This is what I have at my TS: http://www.tractorsupply.com/webapp...ory_rn=&top_category=&urlLangId=&cm_vc=-10005

Is this what I need? If so, each of my goats are stall fed in their own stall each evening, should I add a half a cup of crumble to their feed? Also do I keep feeding them this until they kid?


----------



## happybleats (Sep 12, 2010)

Ive never dealt with it , so Im not sure how to answer the questions...

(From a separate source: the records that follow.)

-- ==== Sys2Proof/Machine/CellFolio.lean ====
section
/-!
DEFINITION. The cell opcodes that use a folio block or a press block (R92 to R101, R107).
-/
namespace Sys2Proof.Machine

/-- The word of a read reaches its destination on the edge that ends the next leaf (R95); it is the tested value. -/
def folioReturn (x : CellAt) (w : RWord) (s : State) : CellResult × State :=
  let sw := s.cellWrites x
  let namesS := decide ((Leaf.dst x.leaf).toNat % 32 < 16 ∧ (Leaf.dst x.leaf).toNat < 0x30)
  let s := s.updCell x.key fun c =>
    { c with returns := c.returns ++ [{ at_ := x.t, dst := Leaf.dst x.leaf, cw := sw, w }] }
  let s := if sw && namesS then s.updGth x.g fun g => { g with wroteSW := true } else s
  ({ tested := some w.d }, s)

/-- A dropped request (R107, R140): cause 0x01, and a destination receives residue 0b11 with data no rule states. -/
def dropped (x : CellAt) (s : State) : State := s.charge x.r 0x01 x.g

def droppedRead (x : CellAt) (s : State) : CellResult × State :=
  let (d, s) := (dropped x s).draw 40
  folioReturn x ⟨d, badRes⟩ s

/-- The word of a stored entry as the block returns it: parity checked (cause 0x04), residue generated. -/
def checkedWord (x : CellAt) (h : Nat) (w : BitVec 44) (s : State) : RWord × State :=
  (gen (data44 w), s.chargeIf (badSlices w != 0) x.r 0x04 h)

/-- OFS, with A[10:0] added where AREG = 1 (R93). -/
def folioAddr (x : CellAt) (a : RWord) : Nat :=
  let i := Leaf.imm x.leaf
  if Imm.areg i then (Imm.ofs i + (a.d.extractLsb' 0 11).toNat) % 2048 else Imm.ofs i

def bodyFld : CellBody := fun x a _ _ s =>
  let i := Leaf.imm x.leaf
  match s.folioTarget x (Imm.tgt i) (Imm.portB i) with
  | none => droppedRead x s
  | some h =>
    if s.inQueue h (folioAddr x a) then droppedRead x s
    else
      let (w, s) := checkedWord x h ((s.gth h).folioRead x.t (folioAddr x a)) s
      folioReturn x w s

def bodyFst : CellBody := fun x a b _ s =>
  let i := Leaf.imm x.leaf
  match s.folioTarget x (Imm.tgt i) (Imm.portB i) with
  | none => ({}, dropped x s)
  | some h =>
    if s.inQueue h (folioAddr x a) then ({}, dropped x s)
    else
      let s := s.chargeIf (!b.ok) x.r 0x01 h
      if s.folioWrites x h 2 then ({}, s.updGth h fun g => g.folioWrite x.t (folioAddr x a) (storedForm b)) else ({}, s)

/-- The queue of a queue opcode, where it exists, is enabled and runs in the direction wanted (R140). -/
def queueTarget (x : CellAt) (out : Bool) (s : State) : Option Nat :=
  let i := Leaf.imm x.leaf
  match s.folioTarget x (Imm.tgt i) (Imm.portB i) with
  | none => none
  | some h => if s.qSize h (Imm.que i) ≠ 0 ∧ s.qOut h (Imm.que i) = out then some h else none

/-- The working pointer that a request acts on, its residue checked as the array reads it (R28, R69, R94). -/
def queuePointer (x : CellAt) (h n : Nat) (s : State) : Nat × State :=
  let q := ((s.gth h).queue.at n).pointer (Imm.portB (Leaf.imm x.leaf)) x.t
  (q.p, s.chargeIf (!q.ok) x.r 0x05 h)

/-- B at the working tail; a full queue takes nothing and raises a design check (R94, R97), also where a cadence
suppresses the request (log entry 108). -/
def bodyFpush : CellBody := fun x _ b _ s =>
  let n := Imm.que (Leaf.imm x.leaf)
  match queueTarget x true s with
  | none => ({}, dropped x s)
  | some h =>
    let (ap, s) := queuePointer x h n s
    if s.arrayCount h n ap (s.captured x.r h n) ≥ s.qSize h n then ({}, s.designCheck x)
    else
      let s := s.chargeIf (!b.ok) x.r 0x01 h
      if s.folioWrites x h (3 + n) then
        let s := s.updGth h fun g => g.folioWrite x.t (s.qAddr h n ap) (storedForm b)
        ({}, s.movePointer h n x.t ((ap + 1) % (2 * s.qSize h n)))
      else ({}, s)

/-- The word at the working head; the head advances where `pop` and no cadence suppresses it (R94, R97, R98). -/
def queueHead (pop : Bool) (x : CellAt) (s : State) : CellResult × State :=
  let n := Imm.que (Leaf.imm x.leaf)
  match queueTarget x false s with
  | none => droppedRead x s
  | some h =>
    let (ap, s) := queuePointer x h n s
    if s.arrayCount h n ap (s.captured x.r h n) = 0 then folioReturn x {} (s.designCheck x)
    else
      let (w, s) := checkedWord x h ((s.gth h).folioRead x.t (s.qAddr h n ap)) s
      let s := if pop && s.folioWrites x h (3 + n) then s.movePointer h n x.t ((ap + 1) % (2 * s.qSize h n)) else s
      folioReturn x w s

def bodyFpop : CellBody := fun x _ _ _ s => queueHead true x s
def bodyFpeek : CellBody := fun x _ _ _ s => queueHead false x s

/-! ### Press hand-off (R99, R100) -/

/-- A and B to the operand registers of a press block of the own gathering that names the cell. -/
def bodyPput : CellBody := fun x a b _ s =>
  let p := ((Leaf.imm x.leaf).extractLsb' 0 1).toNat
  let l := ((s.gth x.g).press.at p).leaf.at x.k
  if l.getLsbD 46 && (l.extractLsb' 40 6).toNat == x.key % 64 then
    let s := s.chargeIf (!a.ok || !b.ok) x.r 0x01 x.g
    ({}, s.updGth x.g fun g =>
      { g with press := g.press.upd p fun pr =>
          let o := (pr.ops.read x.t).1
          { pr with ops := pr.ops.write x.t { x := ⟨a, x.t⟩, y := ⟨b, x.t⟩, xd := o.x, yd := o.y } } })
  else ({}, dropped x s)

def bodyPget : CellBody := fun x _ _ _ s =>
  let i := Leaf.imm x.leaf
  let (w, at_) := ((((s.gth x.g).press.at (i.extractLsb' 0 1).toNat).rw.at (i.extractLsb' 1 2).toNat)).read x.t
  let (w, s) := s.defined x.t w at_
  let s := s.chargeIf (!w.ok) x.r 0x03 x.g
  ({ value := some w, flags := some ((s.cell x.key).v.work.f.withZN w.d), tested := some w.d }, s)

/-! ### Queue condition tests (R101) -/

/-- A test of the queue as it stands at the start of the leaf: of its count, size and watermarks in use. A test of a queue
beyond the quadrant, in another region or disabled is dropped as a request is (R107, R140; log entry 109). -/
def queueTest (f : Nat → Nat → Nat × Nat → Word) : CellBody := fun x _ _ _ s =>
  let i := Leaf.imm x.leaf
  let n := Imm.que i
  let flags (s : State) (d : Word) := some ((s.cell x.key).v.work.f.withZN d)
  match gthSide x.g (Imm.tgt i) with
  | some h =>
    if s.sameRegion x.g h ∧ s.qSize h n ≠ 0 then
      let ap := ((((s.gth h).queue.at n).apWork).read x.t).1
      let s := s.chargeIf (!ap.ok) x.r 0x05 h
      let d := f (s.arrayCount h n ap.p (s.captured x.r h n)) (s.qSize h n) ((s.capture x.r).wm.at (4 * h + n))
      ({ value := some (gen d), flags := flags s d, tested := some d }, s)
    else
      let (d, s) := (dropped x s).draw 40
      ({ value := some ⟨d, badRes⟩, flags := flags s d, tested := some d }, s)
  | none =>
    let (d, s) := (dropped x s).draw 40
    ({ value := some ⟨d, badRes⟩, flags := flags s d, tested := some d }, s)

def bodyQempty : CellBody := queueTest fun c _ _ => bool40 (c == 0)
def bodyQfull : CellBody := queueTest fun c sz _ => bool40 (c == sz)
def bodyQhigh : CellBody := queueTest fun c _ wm => bool40 (decide (wm.1 ≤ c))
def bodyQlow : CellBody := queueTest fun c _ wm => bool40 (decide (c ≤ wm.2))
def bodyQcount : CellBody := queueTest fun c _ _ => BitVec.ofNat 40 c

/-! ### Hinge and pad inputs (R102 to R104) -/

def hingeOf (x : CellAt) (s : State) : HingeIn :=
  (s.capture x.r).hinges.at (64 * x.g + ((Leaf.imm x.leaf).extractLsb' 0 6).toNat)

/-- A word formed where it is read, residue of its value. -/
def ofValue (x : CellAt) (s : State) (d : Word) : CellResult :=
  { value := some (gen d), flags := some ((s.cell x.key).v.work.f.withZN d), tested := some d }

def bodyHin : CellBody := fun x _ _ _ s =>
  let h := hingeOf x s
  let w := if h.assigned then h.w else {}
  ({ value := some w, flags := some ((s.cell x.key).v.work.f.withZN w.d), tested := some w.d },
    s.chargeIf (!w.ok) x.r 0x01 x.g)

def bodyPin : CellBody := fun x _ _ _ s =>
  let b := ((Leaf.imm x.leaf).extractLsb' 0 3).toNat
  (ofValue x s (((s.capture x.r).pads.extractLsb' (24 * b) 24).setWidth 40), s)

def bodyHstat : CellBody := fun x _ _ _ s =>
  let h := hingeOf x s
  (ofValue x s (if h.assigned then (if h.running then 3 else 1) else 0), s)

/-! ### The commands -/

def execCellFld (c : CellAddr) (k : LeafNo) (s : State) : Result := cellNext s .fld bodyFld c k
def execCellFst (c : CellAddr) (k : LeafNo) (s : State) : Result := cellNext s .fst bodyFst c k
def execCellFpush (c : CellAddr) (k : LeafNo) (s : State) : Result := cellNext s .fpush bodyFpush c k
def execCellFpop (c : CellAddr) (k : LeafNo) (s : State) : Result := cellNext s .fpop bodyFpop c k
def execCellFpeek (c : CellAddr) (k : LeafNo) (s : State) : Result := cellNext s .fpeek bodyFpeek c k
def execCellPput (c : CellAddr) (k : LeafNo) (s : State) : Result := cellNext s .pput bodyPput c k
def execCellPget (c : CellAddr) (k : LeafNo) (s : State) : Result := cellNext s .pget bodyPget c k
def execCellQempty (c : CellAddr) (k : LeafNo) (s : State) : Result := cellNext s .qempty bodyQempty c k
def execCellQfull (c : CellAddr) (k : LeafNo) (s : State) : Result := cellNext s .qfull bodyQfull c k
def execCellQhigh (c : CellAddr) (k : LeafNo) (s : State) : Result := cellNext s .qhigh bodyQhigh c k
def execCellQlow (c : CellAddr) (k : LeafNo) (s : State) : Result := cellNext s .qlow bodyQlow c k
def execCellQcount (c : CellAddr) (k : LeafNo) (s : State) : Result := cellNext s .qcount bodyQcount c k
def execCellHin (c : CellAddr) (k : LeafNo) (s : State) : Result := cellNext s .hin bodyHin c k
def execCellPin (c : CellAddr) (k : LeafNo) (s : State) : Result := cellNext s .pin bodyPin c k
def execCellHstat (c : CellAddr) (k : LeafNo) (s : State) : Result := cellNext s .hstat bodyHstat c k

end Sys2Proof.Machine
end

here is what the article said,



> Identification of infected animals prior to the occurence of abortions is difficult. All tests involve using aborted fetal and placental material or blood drawn from the dam at the time of the abortion and again three weeks later. Upon finding aborted fetuses or fetal/placental material, producers should collect it (*using disposable gloves and containment bags*) for delivery to a vet for examination and testing. Although mummified fetuses are usually unsuitable for testing, collect and save them for evaluation. Placental tissue is more important than fetal tissue for purposes of testing. Diagnosis is made even more difficult if the doe retains the placenta. If the material cannot be immediately delivered to the laboratory for study, refrigerate it. Do not freeze it.


I keep re reading the article...If Im reading it correctly, at this point its going to be a wait and see...from the quote above looks like the only way to test is after the miscarriage....

as for the pellets...I re read this as well..



> During breeding and for two months of gestation, feed all animals in the herd a pelleted ration to which chlortetracycline has been added


.

So I believe it means feed it until 2 months bred..not after two months bred..SO my thought is if they are going to abort..there is nothing you can do to stop it at this point..I COULD BE WRONG..i might be miss reading this but this is what I understand...



> Chlamydiosis has been thought to occur only during the last two months of pregnancy, but this is not always the case; producers are observing chlamydial abortions during the first 45 to 60 days of gestation. Depending upon the timeframe during her pregnancy that a doe became infected, she may abort the fetus or she may carry the pregnancy to term and deliver either stillborn, mummified, or live but very weak kids. Occasionally the live births have visible lesions; the placental material is always visibly different from its normal condition, making its examination by a veterinarian essential. Retained placentas are common.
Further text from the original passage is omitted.